• ACTIVITY: Starting at the line below holding "s => some s" and stopping at the line holding "ill-formed line -/", print every line exactly, both ends included, and leave the rest out.

── DATASET RECORDS

-- ==== Sys2Proof/Tests/Slice0.lean ====
section
/-! SUPPORT. The model's own tests: the well-formedness smoke, one written-out word and one step per instruction, the step's
three results, the loader, and a witness for every statement that has hypotheses. Expected results are those of
95_test_vectors.md (named in each docstring) or are worked out by hand from the rule named there. -/

namespace Sys2Proof.Tests

open Sys2Proof.Machine

/-! ## Helpers -/

/-- The state after reset with registers set and bytes of the image written. -/
def stateWith (regs : List (Reg × Word)) (bytes : List (Nat × Byte)) : State :=
  let s := regs.foldl (fun s r => s.setReg r.1 r.2) State.reset
  { s with mem := bytes.foldl (fun m c => writeByte m c.1 c.2) s.mem }

/-- The state with an instruction's four bytes at pc. -/
def atPc (b0 b1 b2 b3 : Byte) (s : State) : State := placeWord s (wordOfBytes b0 b1 b2 b3)

/-- The same at another pc, with the flags given. -/
def atAddr (pc : Addr) (f : Flags) (b0 b1 b2 b3 : Byte) : State :=
  atPc b0 b1 b2 b3 { State.reset with pc := pc, flags := f }

/-- The state of an outcome, if it is a next state. -/
def nextOf : Host.Outcome State Fault Refusal → Option State
  | .next s => some s
  | .fault _ => none
  | .refused _ => none

/-- What a test looks at after one step. -/
def afterStep {α : Type} (f : State → α) (s : State) : Option α := (nextOf (step s)).map f

/-! ## Well-formedness smoke: each check refuses an ill-formed line -/

theorem test_wf_register_16_refused : (AsmLine.movImm 16 0).wellFormed = false ∧ (AsmLine.movImm 16 0).assemble = none := by
  decide
theorem test_wf_source_register_16_refused : (AsmLine.regReg .add 0 16).wellFormed = false := by decide
theorem test_wf_shift_register_16_refused : (AsmLine.shift .sar 16 0).wellFormed = false := by decide
theorem test_wf_immediate_too_large_refused : (AsmLine.movImm 0 65536).wellFormed = false := by decide
theorem test_wf_offset_too_small_refused : (AsmLine.jump .jmp (-32769)).wellFormed = false := by decide
theorem test_wf_shift_by_32_refused : (AsmLine.shift .sal 3 32).wellFormed = false := by decide
theorem test_wf_halt_address_too_large_refused : (AsmLine.halt 0x10000).wellFormed = false := by decide
/-- R77: `HALT` at 0x0020 is `05 00 D0 F0`, and `NOP` is `01 00 00 00`. -/
theorem test_asm_idioms : (AsmLine.halt 0x20).assemble.map encode = some (wordOfBytes 0x05 0x00 0xD0 0xF0) ∧
    AsmLine.nop.assemble.map encode = some (wordOfBytes 0x01 0x00 0x00 0x00) := by decide
/-- P1: `JL -12` is `07 00 F4 FF`; P2: `MOV_IMM R1, -2` is `00 10 FE FF`. -/
theorem test_asm_negative_immediates :
    (AsmLine.jump .jl (-12)).assemble.map encode = some (wordOfBytes 0x07 0x00 0xF4 0xFF) ∧
    (AsmLine.movImm 1 (-2)).assemble.map encode = some (wordOfBytes 0x00 0x10 0xFE 0xFF) := by decide

/-- R76's own examples. -/
theorem test_asm_text : (Instr.movLd 1 2).text = "MOV_LD R1, R2" ∧ (Instr.jmp 0xFFFC).text = "JMP -4" := by decide

/-! ## One written-out word per instruction -/

/-- V-M2. -/
theorem test_decode_movImm : decodeBytes 0x00 0x10 0x00 0x80 = .ok (.movImm 1 0x8000) := rfl
/-- V-M4. -/
theorem test_decode_movReg : decodeBytes 0x01 0x53 0x00 0x00 = .ok (.movReg 5 3) := rfl
/-- V-M6. -/
theorem test_decode_movLd : decodeBytes 0x02 0x12 0x00 0x00 = .ok (.movLd 1 2) := rfl
/-- P2: `MOV_STR R4, R1`. -/
theorem test_decode_movStr : decodeBytes 0x03 0x41 0x00 0x00 = .ok (.movStr 4 1) := rfl
/-- P3: `CMP R3, R2`. -/
theorem test_decode_cmp : decodeBytes 0x04 0x32 0x00 0x00 = .ok (.cmp 3 2) := rfl
/-- V-D6: rx and ry are ignored. -/
theorem test_decode_jmp : decodeBytes 0x05 0xFF 0x08 0x00 = .ok (.jmp 0x0008) := rfl
/-- V-J8. -/
theorem test_decode_jg : decodeBytes 0x06 0x00 0x08 0x00 = .ok (.jg 0x0008) := rfl
/-- V-J10. -/
theorem test_decode_jl : decodeBytes 0x07 0x00 0xF4 0xFF = .ok (.jl 0xFFF4) := rfl
/-- V-J11. -/
theorem test_decode_je : decodeBytes 0x08 0x00 0xC0 0xFF = .ok (.je 0xFFC0) := rfl
/-- P1: `ADD R2, R4`. -/
theorem test_decode_add : decodeBytes 0x09 0x24 0x00 0x00 = .ok (.add 2 4) := rfl
/-- P3: `SUB R5, R1`. -/
theorem test_decode_sub : decodeBytes 0x0A 0x51 0x00 0x00 = .ok (.sub 5 1) := rfl
/-- P3: `AND R2, R1`. -/
theorem test_decode_and : decodeBytes 0x0B 0x21 0x00 0x00 = .ok (.and 2 1) := rfl
/-- P3: `OR R5, R2`. -/
theorem test_decode_or : decodeBytes 0x0C 0x52 0x00 0x00 = .ok (.or 5 2) := rfl
/-- P3: `XOR R1, R3`. -/
theorem test_decode_xor : decodeBytes 0x0D 0x13 0x00 0x00 = .ok (.xor 1 3) := rfl
/-- V-D7: byte 2 and bits 7:5 of byte 3 are ignored. -/
theorem test_decode_sal : decodeBytes 0x0E 0x30 0xAA 0x25 = .ok (.sal 3 5) := rfl
/-- V-D1 and E1. -/
theorem test_decode_sar : decodeBytes 0x0F 0xA5 0x34 0x9B = .ok (.sar 10 27) := rfl
/-- E1: the tuple. -/
theorem test_fields : fieldsOf (wordOfBytes 0x0F 0xA5 0x34 0x9B) = ⟨0x0F, 0xA, 0x5, 0x9B34, 27⟩ := rfl
/-- The table's numbering: `MOV_IMM R0, 0x1234` is the word 0x12340000 (R75). -/
theorem test_decodeTableWord : decodeTableWord 32 0x12340000 = some (.movImm 0 0x1234) ∧
    decodeTableWord 32 0x10 = none := by decide

/-! ## One step per instruction -/

/-- E2 and V-M2: the immediate is sign-extended, pc advances, one instruction is counted. -/
theorem test_step_movImm : afterStep (fun s => (s.reg 1, s.pc, s.count[0x00], s.cycles))
    (atPc 0x00 0x10 0x00 0x80 State.reset) = some (0xFFFF8000, 4, 1, 1) := by decide
/-- V-M4. -/
theorem test_step_movReg : afterStep (fun s => (s.reg 5, s.reg 3))
    (atPc 0x01 0x53 0x00 0x00 (stateWith [(3, 0xDEADBEEF)] [])) = some (0xDEADBEEF, 0xDEADBEEF) := by decide
/-- V-M8: a load at 0xFF does not wrap to mem[0]. -/
theorem test_step_movLd_no_wrap : afterStep (fun s => s.reg 1)
    (atPc 0x02 0x12 0x00 0x00 (stateWith [(2, 0xFF)] [(0xFF, 0xAA)])) = some 0x000000AA := by decide
/-- V-M6: bits 31:8 of the address are ignored and the word is little-endian. -/
theorem test_step_movLd_masked : afterStep (fun s => s.reg 1)
    (atPc 0x02 0x12 0x00 0x00 (stateWith [(2, 0x140)] [(0x40, 0x78), (0x41, 0x56), (0x42, 0x34), (0x43, 0x12)]))
      = some 0x12345678 := by decide
/-- V-M10: little-endian, the address from the first operand. -/
theorem test_step_movStr : afterStep (fun s => (s.readByte 0x40, s.readByte 0x41, s.readByte 0x42, s.readByte 0x43))
    (atPc 0x03 0x12 0x00 0x00 (stateWith [(1, 0x40), (2, 0xAABBCCDD)] [])) = some (0xDD, 0xCC, 0xBB, 0xAA) := by decide
/-- V-M11: the bytes past the image are dropped, and mem[0], mem[1] keep the instruction's bytes. -/
theorem test_step_movStr_dropped : afterStep (fun s => (s.readByte 0xFE, s.readByte 0xFF, s.readByte 0, s.readByte 1))
    (atPc 0x03 0x12 0x00 0x00 (stateWith [(1, 0xFFFFFFFE), (2, 0x1234)] [])) = some (0x34, 0x12, 0x03, 0x12) := by decide
/-- V-C1: signed. -/
theorem test_step_cmp_less : afterStep (fun s => s.flags)
    (atPc 0x04 0x12 0x00 0x00 (stateWith [(1, 0x80000000), (2, 0x7FFFFFFF)] [])) = some ⟨false, true, false⟩ := by decide
/-- V-C3. -/
theorem test_step_cmp_greater : afterStep (fun s => s.flags)
    (atPc 0x04 0x12 0x00 0x00 (stateWith [(1, 5), (2, 0xFFFFFFFD)] [])) = some ⟨true, false, false⟩ := by decide
/-- E6: the target does not get 4 added. -/
theorem test_step_jmp_back : afterStep (fun s => s.pc) (atAddr 4 ⟨false, false, false⟩ 0x05 0x00 0xFC 0xFF) = some 0 := by
  decide
/-- E7: the jump to the sentinel halts and counts. -/
theorem test_step_jmp_halts : afterStep (fun s => (s.pc, s.halted, s.count[0x05], s.cycles))
    (atPc 0x05 0x00 0xF0 0xF0 State.reset) = some (0xF0F0, true, 1, 1) := by decide
/-- V-J8 and V-J9. -/
theorem test_step_jg : afterStep (fun s => s.pc) (atAddr 0x20 ⟨true, false, false⟩ 0x06 0x00 0x08 0x00) = some 0x28 ∧
    afterStep (fun s => s.pc) (atAddr 0x20 ⟨false, true, false⟩ 0x06 0x00 0x08 0x00) = some 0x24 := by decide
/-- V-J10 and V-J15. -/
theorem test_step_jl : afterStep (fun s => s.pc) (atAddr 0x1C ⟨false, true, false⟩ 0x07 0x00 0xF4 0xFF) = some 0x10 ∧
    afterStep (fun s => (s.pc, s.halted)) (atAddr 0x10 ⟨false, false, true⟩ 0x07 0x00 0xE0 0xF0) = some (0x14, false) := by
  decide
/-- V-J11 and V-J12. -/
theorem test_step_je : afterStep (fun s => s.pc) (atAddr 0x40 ⟨false, false, true⟩ 0x08 0x00 0xC0 0xFF) = some 0 ∧
    afterStep (fun s => s.pc) (atAddr 0x40 ⟨true, false, false⟩ 0x08 0x00 0xC0 0xFF) = some 0x44 := by decide
/-- V-A2 with V-C8: the sum wraps and no flag changes. -/
theorem test_step_add : afterStep (fun s => (s.reg 1, s.flags))
    (atPc 0x09 0x12 0x00 0x00 (stateWith [(1, 0x7FFFFFFF), (2, 1)] [])) = some (0x80000000, ⟨false, false, false⟩) := by
  decide
/-- V-A6: rx is the minuend. -/
theorem test_step_sub : afterStep (fun s => s.reg 1)
    (atPc 0x0A 0x12 0x00 0x00 (stateWith [(1, 3), (2, 5)] [])) = some 0xFFFFFFFE := by decide
/-- V-A8. -/
theorem test_step_and : afterStep (fun s => s.reg 2)
    (atPc 0x0B 0x21 0x00 0x00 (stateWith [(2, 0xFFFFFFFC), (1, 0xFFFFFF80)] [])) = some 0xFFFFFF80 := by decide
/-- V-A9. -/
theorem test_step_or : afterStep (fun s => s.reg 2)
    (atPc 0x0C 0x23 0x00 0x00 (stateWith [(2, 0xF0D80000), (3, 5)] [])) = some 0xF0D80005 := by decide
/-- V-A10. -/
theorem test_step_xor : afterStep (fun s => s.reg 1)
    (atPc 0x0D 0x13 0x00 0x00 (stateWith [(1, 0xFFFFFF80), (3, 0xFFFE0000)] [])) = some 0x0001FF80 := by decide
/-- V-A13: the sign bit is not kept. -/
theorem test_step_sal : afterStep (fun s => s.reg 1)
    (atPc 0x0E 0x10 0x00 0x1F (stateWith [(1, 3)] [])) = some 0x80000000 := by decide
/-- V-A19: rounds toward minus infinity. -/
theorem test_step_sar : afterStep (fun s => s.reg 2)
    (atPc 0x0F 0x20 0x00 0x01 (stateWith [(2, 0xFFFFFFF9)] [])) = some 0xFFFFFFFC := by decide
/-- V-D9: the last image bytes and zeros past them are `ADD R1, R2`. -/
theorem test_step_at_image_end : afterStep (fun s => (s.reg 1, s.pc))
    { stateWith [(1, 7), (2, 2)] [(0xFE, 0x09), (0xFF, 0x12)] with pc := 0xFE } = some (9, 0x102) := by decide
/-- V-J16: the sequential advance wraps modulo 2^16. -/
theorem test_step_advance_wraps : afterStep (fun s => s.pc) { State.reset with pc := 0xFFFC } = some 0 := by decide
/-- V-S4: running into the sentinel halts. -/
theorem test_step_runs_into_sentinel : afterStep (fun s => (s.reg 0, s.pc, s.halted)) { State.reset with pc := 0xF0EC }
    = some (0, 0xF0F0, true) := by decide
/-- V-S5: at the sentinel but not halted, the step executes. -/
theorem test_step_at_sentinel_unhalted : afterStep (fun s => (s.pc, s.halted)) { State.reset with pc := 0xF0F0 }
    = some (0xF0F4, false) := by decide
/-- V-S2: the halted check comes first. -/
theorem test_halted_checked_first : (engineStep Params.decided true
    { atPc 0x10 0x00 0x00 0x00 State.reset with halted := true }).result = .alreadyHalted := by decide
/-- E8: InvalidOpcode, and InvalidOpcode again. -/
theorem test_invalid_opcode : let r := engineStep Params.decided true (atPc 0x10 0x00 0x00 0x00 State.reset)
    r.result = .invalidOpcode ∧ r.state.pc = 0 ∧ r.state.halted = false ∧ r.state.cycles = 0 ∧
      (engineStep Params.decided true r.state).result = .invalidOpcode := by decide
/-- E11: the trace of `ADD R1, R2` with 10 and 5. -/
theorem test_trace_add : (engineStep Params.decided true (atPc 0x09 0x12 0x00 0x00 (stateWith [(1, 10), (2, 5)] []))).trace
    = some ⟨0, 0x09, 1, 2, 0, 0, 10, 5, 15, none⟩ := by decide
/-- E9 traced: the address and the value moved (R96). -/
theorem test_trace_movLd : ((engineStep Params.decided true
    (atPc 0x02 0x12 0x00 0x00 (stateWith [(2, 0xFE)] [(0xFE, 0xAB), (0xFF, 0xCD)]))).trace.bind (·.memMove))
      = some ⟨0xFE, 0xCDAB⟩ := by decide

────

• EXERCISE RESULT:
  | .next s => some s
  | .fault _ => none
  | .refused _ => none

/-- What a test looks at after one step. -/
def afterStep {α : Type} (f : State → α) (s : State) : Option α := (nextOf (step s)).map f

/-! ## Well-formedness smoke: each check refuses an ill-formed line -/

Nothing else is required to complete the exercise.